New York Times features OKC attractions


Friday, August 8th 2008, 8:14 pm
By: News 9


By Amy Lester, NEWS 9

OKLAHOMA CITY -- Oklahoma City made national headlines when a major newspaper focused on what the metro has to offer.

"Oklahoma City's featured in Friday's New York Times in the travel section. The full page article could help change Oklahoma City's image.

The headline read, "Oklahoma City is Booming with Oil and a New Exuberance."

"Obviously, there's a lot of momentum in Oklahoma City right now," City Manager Jim Couch said. "I thought the article captured that momentum."

The article highlighted the art museum, the culture, the friendly feel in the city, downtown, the riverfront, the city's western influence, and the NBA team.

"Publications like NY Times is very well respected and very well read, the more often we have the opportunity to appear in them, the more our word gets out," said Greater OKC Chamber President Roy Williams. "It's very positive."

The positive exposure is important because people that have not visited Oklahoma City could have the wrong impression.

"I had some friends come from the Midwest. They'd never been to Oklahoma,"resident Heather Mitchell said. "They didn't even realize just how much there was to do."

Chad Scarbrough moved recently from Seattle and is impressed by the attractions.

"Once I got here, there's a great mixture of new development and beautiful buildings, while still maintaining the old historic feel to it," Scarbrough said.

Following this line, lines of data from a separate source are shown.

-- ==== Sys2Proof/Machine/Boot.lean ====
section
/-! DEFINITION. Boot and bring-up (R429 to R437), PWR_EN and RESET_N (R411, R429, R454), firmware staging and activation (R393,
R394). -/

namespace Sys2Proof.Machine

/-! ### Power-on and restart (R429, R394) -/

/-- What a stack keeps in the flash repair log (R252). -/
def coldStack (u : StackUnit) : StackUnit := { StackUnit.reset with repairs := u.repairs }

/-- What a die keeps in the flash repair log (R380). -/
def coldDie (d : Die) : Die := { Die.reset with spares := loggedSpares d, remapBad := d.remapBad, remapCnt := d.remapCnt }

/-- What the security block keeps in flash and fuses (R389): everything else is as at power-on. -/
def coldCob (c : Cob) : Cob :=
  { Cob.reset with
    creds := c.creds, ordinals := c.ordinals, ctrs := c.ctrs, keyHashes := c.keyHashes, revoked := c.revoked, rma := c.rma
    dikPresent := c.dikPresent, provOk := c.provOk, flash := c.flash }

/-- The boot record (R431), which flash keeps, and the announcements sent. -/
def coldBoot (b : Boot) : Boot :=
  { Boot.reset with active := b.active, lastGood := b.lastGood, trial := b.trial, tries := b.tries, anns := b.anns }

/-- Bytes of the header that FW_STAGE and IMG_BEGIN erase (R390). -/
def imageHeaderLen : Nat := 12288

/-- An image transfer that a restart ends leaves its slot without a header (R447). -/
def endTransfer (s : State) : State :=
  match s.i3c.image with
  | some slot => flashErase s slot 0 imageHeaderLen
  | none => s

/-- The package as at power-on (R429, R394): the flash, the fuses, the pins and what has been sent stay; INCARN counts on. -/
def cold (s : State) : State :=
  { State.reset with
    pending := s.pending
    fresh := s.fresh
    lastStatus := s.lastStatus
    dies := s.dies.map coldDie
    stk := s.stk.map coldStack
    cob := coldCob (endTransfer s).cob
    boot := coldBoot s.boot
    i3c := { s.i3c with buffer := [], image := none }
    tap := { s.tap with alert := false }
    fab := { Fab.reset with incarn := s.fab.incarn, incarnAt := s.fab.incarnAt }
    cmd := { Cmd.reset with sent := s.cmd.sent, mgtOut := s.cmd.mgtOut, gens := s.cmd.gens }
    twin := { Twin.reset with sent := s.twin.sent } }

/-- A restart while ISL stays powered: FT counts on (R37), and the readings of VIN stay (log entry 15). -/
def restartIsl (s : State) : State :=
  { cold s with
    inv := { Invar.reset with ft := s.inv.ft, clk := s.inv.clk, seconds := s.inv.seconds }
    power := { Power.reset with vinMv := s.power.vinMv, vinBad := s.power.vinBad } }

/-- Stage 2 begins (R429, R430): INCARN rises (R307) and Cobalt draws a challenge (R407). -/
def beginStage2 (s : State) : State :=
  let s1 := raiseIncarn (useFresh (modCob s (fun c => { c with chal := Config.challenge s.fresh })) 1)
  setStage (modBoot s1 (fun b => { b with ftStart := s1.inv.ft, annSeq := 0, fail := 0, warn := 0 })) 2

/-- A restart from stage 2 (R429, R394, R432). -/
def restart (s : State) : State := beginStage2 (restartIsl s)

/-- PWR_EN_ASSERT (R429): boot begins once RESET_N is high too. -/
def execPwrEnAssert (s : State) : Host.Outcome State Fault Refusal :=
  .next (
    if s.tap.pwrEn then s else
    let s1 := { s with tap := { s.tap with pwrEn := true } }
    if s1.tap.resetN then beginStage2 s1 else s1)

/-- Every domain turns off, ISL last (R411). -/
def islOff (s : State) : State :=
  { cold s with tap := { Tap.reset with resetN := s.tap.resetN }, i3c := { I3c.reset with ibis := s.i3c.ibis, ids := s.i3c.ids } }
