-- ==== Sys2Proof/Certificates/Slice0/Obligations.lean ====
section
/-! DEFINITION. The statements for the provers: one `def Obligations.<Name> : Prop` each, with its rules in its docstring. -/

open Sys2Proof Sys2Proof.Machine

/-- For every state s, command c and list rest: when s.pending is c followed by rest, step s is exec c on s with
pending = rest. The queue is the model's own (log entry 2). (14_command_protocol.md: Admission,
14_command_protocol.md: Replies.) -/
def Obligations.StepTakesTheFrontCommand : Prop :=
  ∀ (s : State) (c : Instr) (rest : List Instr),
    s.pending = c :: rest → step s = exec c { s with pending := rest }

/-- The model's idle tick (log entry 2): with an empty queue and PWR_EN low the state stays as it is. With PWR_EN high
the next state differs from s only in Invar and the fabric block, the model's clk rises by 1, and with no correction
to slew FT rises by 1 too (both modulo 2^64). Of the fabric, each port changes only in its stall counters while no
frame waits on priority 3 of ports 0 to 3, and a port 0 to 3 whose pause is past holds no waiting frame afterwards.
(02_fabric_time.md: The count, 02_fabric_time.md: Discipline, 12_fabric.md: Registers.) -/
def Obligations.IdleStepLetsANanosecondPass : Prop :=
  ∀ s : State, s.pending = [] →
    (s.tap.pwrEn = false → step s = .next s) ∧
    (s.tap.pwrEn = true → ∃ t : State, step s = .next t ∧
      t = { s with inv := t.inv, fab := t.fab } ∧
      ((∀ p : Nat, p < 4 → (port s p).ethWait = []) → t.fab = { s.fab with ports := t.fab.ports } ∧
        ∀ p : Nat, port t p = { port s p with stallReq := (port t p).stallReq, stallRsp := (port t p).stallRsp }) ∧
      (∀ p : Nat, p < 4 → (port s p).ethPause.toNat ≤ (s.inv.clk + 1).toNat → (port t p).ethWait = []) ∧
      t.inv.clk = s.inv.clk + 1 ∧ (s.inv.slew = 0 → t.inv.ft = s.inv.ft + 1))

/-- For every state the step answers a next state, never a fault or a refusal: every error of a command is a status of
its reply, and an event that cannot occur changes nothing (log entry 2). (14_command_protocol.md: Replies.) -/
def Obligations.EveryStepRuns : Prop :=
  ∀ s : State, StepRuns s

/-- For every command row c with header h and opcode op: while no command is served (before stage 3 has ended, in
RECOVERY and after a failure) exec c leaves the state unchanged; while the power state does not let it run, it is
buffered as a wake command when WAKE is set and answered BUSY otherwise; while bring-up has not reached what it needs,
it is answered BUSY. A command that may run then and whose access or clusters lie beyond an edge that trains is held
(R276). What is served at which stage, and which stage an opcode needs, is the model's choice (log entry 54).
(17_power.md: Commands and schedule outside Run, 18_boot.md: Commands during bring-up, 11_die_links_mesh.md:
Training.) -/
def Obligations.CommandsAreGatedByStageAndPowerState : Prop :=
  ∀ (s : State) (c : Instr) (h : CmdHdr) (op : Nat), cmdOf c = some (h, op) →
    (served s = false → exec c s = .next s) ∧
    (served s = true → powerAdmits s c = false →
      exec c s = .next (if h.wake then bufferWake s c h op else answer s h op .busy)) ∧
    (served s = true → powerAdmits s c = true → stageAdmits s c = false → exec c s = .next (answer s h op .busy)) ∧
    (served s = true → powerAdmits s c = true → stageAdmits s c = true → edgeHeld s c = true →
      exec c s = .next { s with cmd := { s.cmd with held := s.cmd.held ++ [c] } })

/-- From every state whose memory is canonical (keys strictly rising, no listed byte equal to what an unlisted one
reads as), a step of any command, or of an empty queue, that answers a next state gives a state whose memory is
canonical. Equal memories therefore stay equal data. (10_stack_memory.md: Stacks and their controllers,
01_package_architecture.md: Address spaces.) -/
def Obligations.StepKeepsMemoryCanonical : Prop :=
  ∀ s t : State, MemoryCanonical s → step s = .next t → MemoryCanonical t

/-- State.reset has canonical memory with nothing listed, no poisoned line, and an empty queue, which is well formed;
its tables and queues are within their bounds and no two contexts hold a bank or an entry in common. That an unlisted
byte reads 0 is what stack bring-up and the cluster reset leave. (10_stack_memory.md: Bring-up of a stack,
01_package_architecture.md: Address spaces.) -/
def Obligations.ResetMemoryCanonical : Prop :=
  MemoryCanonical State.reset ∧ (∀ a : Nat, rdByte State.reset a = 0) ∧ State.reset.poison = [] ∧
    State.reset.pending = [] ∧ QueueWellFormed State.reset ∧ TablesBounded State.reset ∧ QueuesBounded State.reset ∧
    ContextsApart State.reset

/-- With no capture active and no line poisoned, for every mapped range of local addresses in stack memory or a store:
after the write of bytes bs at a, byte a + i reads as the i-th of them, and every address whose place is none of the
places written reads as before. Nothing but memory changes. For every die k and offset A of its interleaved view, the
address lies in stack 4k + A[13:12] at stack offset (A[38:14] << 12) | A[11:0]; so position p of every 16 KiB-aligned
span of the view lies in stack 4k + p (R246); and its example holds: CD2 view address 0x0900_0123_4567 is stack S8 at
offset 0x48_D567, linear address 0x00C0_0048_D567. (10_stack_memory.md: Stacks and their controllers,
01_package_architecture.md: Address spaces, 10_stack_memory.md: The interleaved view.) -/
def Obligations.MemoryReadsWhatWasWritten : Prop :=
  (∀ (s : State) (a : Nat) (bs : List Byte), s.ckpt.capture = none → s.poison = [] → mapped a bs.length = true →
    (∀ i, i < bs.length → rdByte (wrBytes s a bs) (a + i) = bs.getD i 0) ∧
    (∀ b, (∀ i, i < bs.length → keyOf b ≠ keyOf (a + i)) → rdByte (wrBytes s a bs) b = rdByte s b) ∧
    wrBytes s a bs = { s with mem := (wrBytes s a bs).mem }) ∧
  ((∀ k A : Nat, k < 4 → A < 0x6000000000 →
    place (0x080000000000 + k * 0x8000000000 + A) = .stack (4 * k + bits A 13 12) (bits A 38 14 <<< 12 ||| bits A 11 0)) ∧
  (∀ k p m j : Nat, k < 4 → p < 4 → j < 0x1000 → 0x4000 * m + 0x4000 ≤ 0x6000000000 →
    place (0x080000000000 + k * 0x8000000000 + (0x4000 * m + 0x1000 * p + j)) = .stack (4 * k + p) (0x1000 * m + j)) ∧
  place 0x090001234567 = .stack 8 0x48D567 ∧ keyOf 0x090001234567 = 0x00C00048D567)

/-- COND is below 16; bit 0 is set while a die or a stack is fenced, bit 1 while TWIN_STATE is SOLE, bit 2 while
MEM_FAILED is set, bit 3 while a step is in progress; and every reply of a command carries it whatever its status, and
so does every event that is sent. (R347.) -/
def Obligations.ConditionReportsThePackage : Prop :=
  ∀ s : State, cond s < 16 ∧
    ((cond s).testBit 0 = true ↔ (∃ d : Fin 4, s.dies[d].st = .fenced) ∨ (∃ k : Fin 16, s.stk[k].st = .fenced)) ∧
    ((cond s).testBit 1 = true ↔ s.twin.st = 4) ∧ ((cond s).testBit 2 = true ↔ s.memblk.failed = true) ∧
    ((cond s).testBit 3 = true ↔ s.memblk.stepOn = true) ∧
    (∀ (h : CmdHdr) (op : Nat) (st : Status) (r : List Byte) (cu : Nat) (e : W64),
      ((mkReply s h op st r cu e).cond).toNat = cond s) ∧
    (∀ (cls : Nat) (code : Byte) (d : List Byte) (q : Reply), q ∈ (raise s cls code d).cmd.sent →
      q ∈ s.cmd.sent ∨ q.cond.toNat = cond s)

/-- For every header, opcode, status and results: the state after a reply differs from the state before only in the
command block, the fabric block, the replay log of the twin block and the two window counters of Invar. A reply to a
management port that is no occurrence of the schedule stands at the head of what the package has sent, with the
session, stream, SEQUENCE, status, results and the committed epoch, and leaves the fabric as it was.
(14_command_protocol.md: Transports, 14_command_protocol.md: Replies, 14_command_protocol.md: Sessions and sequence
numbers, 15_reliability_twin.md: The replay log.) -/
def Obligations.AReplyChangesOnlyWhatReplyingChanges : Prop :=
  ∀ (s : State) (h : CmdHdr) (op : Nat) (st : Status) (r : List Byte),
    reply s h op st r = { s with
      cmd := (reply s h op st r).cmd, fab := (reply s h op st r).fab,
      twin := { s.twin with log := (reply s h op st r).twin.log }
      inv := { s.inv with cntWindowMissed := (reply s h op st r).inv.cntWindowMissed
                          cntNotYet := (reply s h op st r).inv.cntNotYet } } ∧
    (h.occurrence = none → (∃ m ip udp, h.port = .mgt m ip udp) →
      (reply s h op st r).fab = s.fab ∧
      ∃ q : Reply, (reply s h op st r).cmd.sent = q :: s.cmd.sent ∧ q.event = false ∧ q.session = h.session ∧
        q.stream = h.stream ∧ q.seq = h.seq ∧ q.status = st ∧ q.results = r ∧ q.ftDone = s.inv.ft ∧
        q.epoch = s.memblk.epoch ∧ q.cond = BitVec.ofNat 8 (cond s))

While it takes time to change the city's image, every positive article can make a difference.

"These types of articles are obviously invaluable to get the word out," Couch said. "You can't pay for htat type of coverage you get out of the New York Times."

In the pages of the New York Times, there's proof the city transformed over the past decade, but city leaders believe the best has yet to come.

"I think the next ten years is going to be even better than the last ten years," Couch said. "I really do believe we're on significant changes in Oklahoma City, and it's just the tip of the iceberg right now."